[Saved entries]
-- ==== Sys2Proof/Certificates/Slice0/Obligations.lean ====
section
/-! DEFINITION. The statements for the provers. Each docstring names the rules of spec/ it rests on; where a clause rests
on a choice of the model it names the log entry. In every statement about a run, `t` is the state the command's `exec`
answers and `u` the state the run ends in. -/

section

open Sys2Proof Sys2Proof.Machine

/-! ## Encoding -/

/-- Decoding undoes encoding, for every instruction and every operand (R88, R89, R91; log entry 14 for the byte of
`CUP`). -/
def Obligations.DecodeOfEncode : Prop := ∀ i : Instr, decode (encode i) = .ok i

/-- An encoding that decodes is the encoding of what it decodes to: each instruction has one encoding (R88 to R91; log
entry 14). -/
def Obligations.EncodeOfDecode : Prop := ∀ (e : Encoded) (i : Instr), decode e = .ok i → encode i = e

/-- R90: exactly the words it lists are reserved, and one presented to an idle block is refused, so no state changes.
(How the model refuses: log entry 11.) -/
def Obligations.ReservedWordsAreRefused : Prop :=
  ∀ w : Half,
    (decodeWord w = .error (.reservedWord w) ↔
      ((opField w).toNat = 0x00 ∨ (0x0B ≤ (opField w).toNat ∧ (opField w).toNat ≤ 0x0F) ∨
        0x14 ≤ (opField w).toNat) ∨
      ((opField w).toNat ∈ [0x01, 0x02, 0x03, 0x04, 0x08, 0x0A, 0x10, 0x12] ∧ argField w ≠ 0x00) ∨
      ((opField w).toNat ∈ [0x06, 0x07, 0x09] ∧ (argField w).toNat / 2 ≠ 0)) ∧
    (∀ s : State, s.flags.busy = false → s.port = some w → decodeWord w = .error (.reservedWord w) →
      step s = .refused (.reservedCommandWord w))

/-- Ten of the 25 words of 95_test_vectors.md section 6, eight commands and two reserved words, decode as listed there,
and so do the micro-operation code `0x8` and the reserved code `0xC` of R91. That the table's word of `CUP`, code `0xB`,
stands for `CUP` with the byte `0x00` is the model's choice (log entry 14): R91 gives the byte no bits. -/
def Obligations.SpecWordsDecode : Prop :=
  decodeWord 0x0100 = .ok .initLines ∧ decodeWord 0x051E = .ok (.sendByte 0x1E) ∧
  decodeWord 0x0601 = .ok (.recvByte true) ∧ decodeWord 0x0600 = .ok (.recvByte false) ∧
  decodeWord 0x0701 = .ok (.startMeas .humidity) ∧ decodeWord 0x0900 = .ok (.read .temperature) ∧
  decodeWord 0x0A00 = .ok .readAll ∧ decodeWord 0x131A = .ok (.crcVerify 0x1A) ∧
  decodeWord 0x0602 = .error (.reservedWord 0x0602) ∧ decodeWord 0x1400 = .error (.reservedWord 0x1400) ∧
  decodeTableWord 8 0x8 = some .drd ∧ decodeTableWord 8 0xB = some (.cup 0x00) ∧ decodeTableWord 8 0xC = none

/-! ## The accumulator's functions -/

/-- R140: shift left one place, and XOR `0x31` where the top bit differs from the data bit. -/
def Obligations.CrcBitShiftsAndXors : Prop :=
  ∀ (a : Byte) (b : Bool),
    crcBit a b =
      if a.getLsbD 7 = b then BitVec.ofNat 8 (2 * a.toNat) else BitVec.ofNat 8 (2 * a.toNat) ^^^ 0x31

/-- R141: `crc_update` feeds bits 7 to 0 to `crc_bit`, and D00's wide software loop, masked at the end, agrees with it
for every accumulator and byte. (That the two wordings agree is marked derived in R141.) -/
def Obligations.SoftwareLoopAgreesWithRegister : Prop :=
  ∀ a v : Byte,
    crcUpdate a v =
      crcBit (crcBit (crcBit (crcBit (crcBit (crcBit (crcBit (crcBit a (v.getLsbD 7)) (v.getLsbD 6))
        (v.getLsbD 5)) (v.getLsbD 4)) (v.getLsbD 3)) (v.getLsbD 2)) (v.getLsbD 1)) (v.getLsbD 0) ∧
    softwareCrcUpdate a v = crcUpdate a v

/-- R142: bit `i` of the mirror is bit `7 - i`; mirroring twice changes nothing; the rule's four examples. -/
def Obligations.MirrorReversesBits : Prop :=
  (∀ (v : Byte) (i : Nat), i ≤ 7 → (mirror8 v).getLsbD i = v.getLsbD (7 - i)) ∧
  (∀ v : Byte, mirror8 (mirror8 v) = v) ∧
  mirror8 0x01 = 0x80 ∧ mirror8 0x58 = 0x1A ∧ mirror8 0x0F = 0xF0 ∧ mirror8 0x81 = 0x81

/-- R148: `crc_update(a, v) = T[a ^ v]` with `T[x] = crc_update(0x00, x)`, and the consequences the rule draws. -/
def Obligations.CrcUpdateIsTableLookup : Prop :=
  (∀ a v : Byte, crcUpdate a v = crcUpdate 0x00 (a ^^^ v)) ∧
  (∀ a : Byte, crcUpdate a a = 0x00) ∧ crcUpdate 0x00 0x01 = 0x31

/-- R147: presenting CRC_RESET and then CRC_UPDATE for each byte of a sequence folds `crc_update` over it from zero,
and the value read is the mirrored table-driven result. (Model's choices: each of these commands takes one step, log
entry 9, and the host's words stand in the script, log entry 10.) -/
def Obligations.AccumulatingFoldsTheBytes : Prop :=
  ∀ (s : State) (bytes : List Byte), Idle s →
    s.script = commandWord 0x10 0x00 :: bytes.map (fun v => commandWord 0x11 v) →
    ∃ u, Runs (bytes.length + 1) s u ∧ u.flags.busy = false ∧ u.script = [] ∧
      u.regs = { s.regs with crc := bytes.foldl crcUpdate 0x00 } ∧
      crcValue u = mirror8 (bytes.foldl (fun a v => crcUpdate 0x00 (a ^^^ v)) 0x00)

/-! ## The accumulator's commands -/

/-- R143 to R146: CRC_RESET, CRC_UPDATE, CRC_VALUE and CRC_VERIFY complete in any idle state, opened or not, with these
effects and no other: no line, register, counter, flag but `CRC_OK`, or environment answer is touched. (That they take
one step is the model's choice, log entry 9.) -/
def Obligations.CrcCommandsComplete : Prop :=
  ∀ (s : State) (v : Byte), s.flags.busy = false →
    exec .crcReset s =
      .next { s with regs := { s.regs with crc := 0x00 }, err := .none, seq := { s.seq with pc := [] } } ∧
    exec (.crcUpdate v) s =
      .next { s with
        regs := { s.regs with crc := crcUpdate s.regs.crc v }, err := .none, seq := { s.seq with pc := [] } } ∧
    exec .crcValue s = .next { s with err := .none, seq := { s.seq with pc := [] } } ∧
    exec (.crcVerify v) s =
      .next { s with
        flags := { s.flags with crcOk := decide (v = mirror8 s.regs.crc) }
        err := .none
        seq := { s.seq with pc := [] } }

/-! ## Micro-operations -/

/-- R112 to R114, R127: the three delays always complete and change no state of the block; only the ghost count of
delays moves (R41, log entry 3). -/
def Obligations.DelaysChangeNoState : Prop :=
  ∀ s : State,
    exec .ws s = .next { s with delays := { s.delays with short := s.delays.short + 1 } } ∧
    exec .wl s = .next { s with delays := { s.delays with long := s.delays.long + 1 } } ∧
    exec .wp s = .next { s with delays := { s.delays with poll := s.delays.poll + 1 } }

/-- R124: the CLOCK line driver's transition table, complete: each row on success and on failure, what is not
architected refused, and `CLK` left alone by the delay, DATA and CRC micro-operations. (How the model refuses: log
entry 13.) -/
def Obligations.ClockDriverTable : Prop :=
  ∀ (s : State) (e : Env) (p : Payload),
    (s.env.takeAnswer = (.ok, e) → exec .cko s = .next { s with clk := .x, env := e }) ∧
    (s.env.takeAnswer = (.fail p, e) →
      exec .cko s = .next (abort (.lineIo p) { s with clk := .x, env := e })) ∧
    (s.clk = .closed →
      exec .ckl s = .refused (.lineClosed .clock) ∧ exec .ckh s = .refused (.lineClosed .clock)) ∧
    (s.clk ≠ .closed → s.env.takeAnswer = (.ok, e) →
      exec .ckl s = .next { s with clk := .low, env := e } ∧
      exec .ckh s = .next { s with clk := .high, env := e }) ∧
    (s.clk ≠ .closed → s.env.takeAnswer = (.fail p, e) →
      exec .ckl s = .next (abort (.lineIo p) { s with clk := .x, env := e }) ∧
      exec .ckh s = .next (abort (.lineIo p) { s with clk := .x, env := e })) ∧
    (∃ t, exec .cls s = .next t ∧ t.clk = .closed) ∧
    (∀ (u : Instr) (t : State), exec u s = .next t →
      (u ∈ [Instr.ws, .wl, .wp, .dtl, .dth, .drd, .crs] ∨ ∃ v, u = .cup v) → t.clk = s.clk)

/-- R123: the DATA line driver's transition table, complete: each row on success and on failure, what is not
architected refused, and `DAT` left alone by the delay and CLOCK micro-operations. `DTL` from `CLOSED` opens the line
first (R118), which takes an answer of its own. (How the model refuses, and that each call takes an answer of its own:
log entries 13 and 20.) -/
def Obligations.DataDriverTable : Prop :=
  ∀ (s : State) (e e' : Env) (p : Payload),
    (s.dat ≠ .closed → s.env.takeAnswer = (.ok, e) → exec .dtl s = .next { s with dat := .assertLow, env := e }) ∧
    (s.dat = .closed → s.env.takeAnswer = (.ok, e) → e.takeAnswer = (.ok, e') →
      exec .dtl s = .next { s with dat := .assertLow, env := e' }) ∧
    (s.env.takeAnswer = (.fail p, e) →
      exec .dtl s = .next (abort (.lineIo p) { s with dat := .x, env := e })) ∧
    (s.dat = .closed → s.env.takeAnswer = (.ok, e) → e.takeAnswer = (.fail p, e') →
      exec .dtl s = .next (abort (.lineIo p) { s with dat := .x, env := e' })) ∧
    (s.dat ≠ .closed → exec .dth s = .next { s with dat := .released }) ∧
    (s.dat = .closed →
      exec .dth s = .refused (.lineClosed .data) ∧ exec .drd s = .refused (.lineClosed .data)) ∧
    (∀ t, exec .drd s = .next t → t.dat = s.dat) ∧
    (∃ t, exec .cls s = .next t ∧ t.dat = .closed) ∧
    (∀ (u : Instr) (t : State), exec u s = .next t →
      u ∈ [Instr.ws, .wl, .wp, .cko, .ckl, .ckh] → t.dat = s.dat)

#### The problem:
Starting with the first line of the records above, give back each line exactly until the line with "def Obligations.EncodeOfDecode : Prop" has been given as well.

#### Answer box:
-- ==== Sys2Proof/Certificates/Slice0/Obligations.lean ====
section
/-! DEFINITION. The statements for the provers. Each docstring names the rules of spec/ it rests on; where a clause rests
on a choice of the model it names the log entry. In every statement about a run, `t` is the state the command's `exec`
answers and `u` the state the run ends in. -/

section

open Sys2Proof Sys2Proof.Machine

/-! ## Encoding -/

/-- Decoding undoes encoding, for every instruction and every operand (R88, R89, R91; log entry 14 for the byte of
`CUP`). -/
def Obligations.DecodeOfEncode : Prop := ∀ i : Instr, decode (encode i) = .ok i

/-- An encoding that decodes is the encoding of what it decodes to: each instruction has one encoding (R88 to R91; log
entry 14). -/
def Obligations.EncodeOfDecode : Prop := ∀ (e : Encoded) (i : Instr), decode e = .ok i → encode i = e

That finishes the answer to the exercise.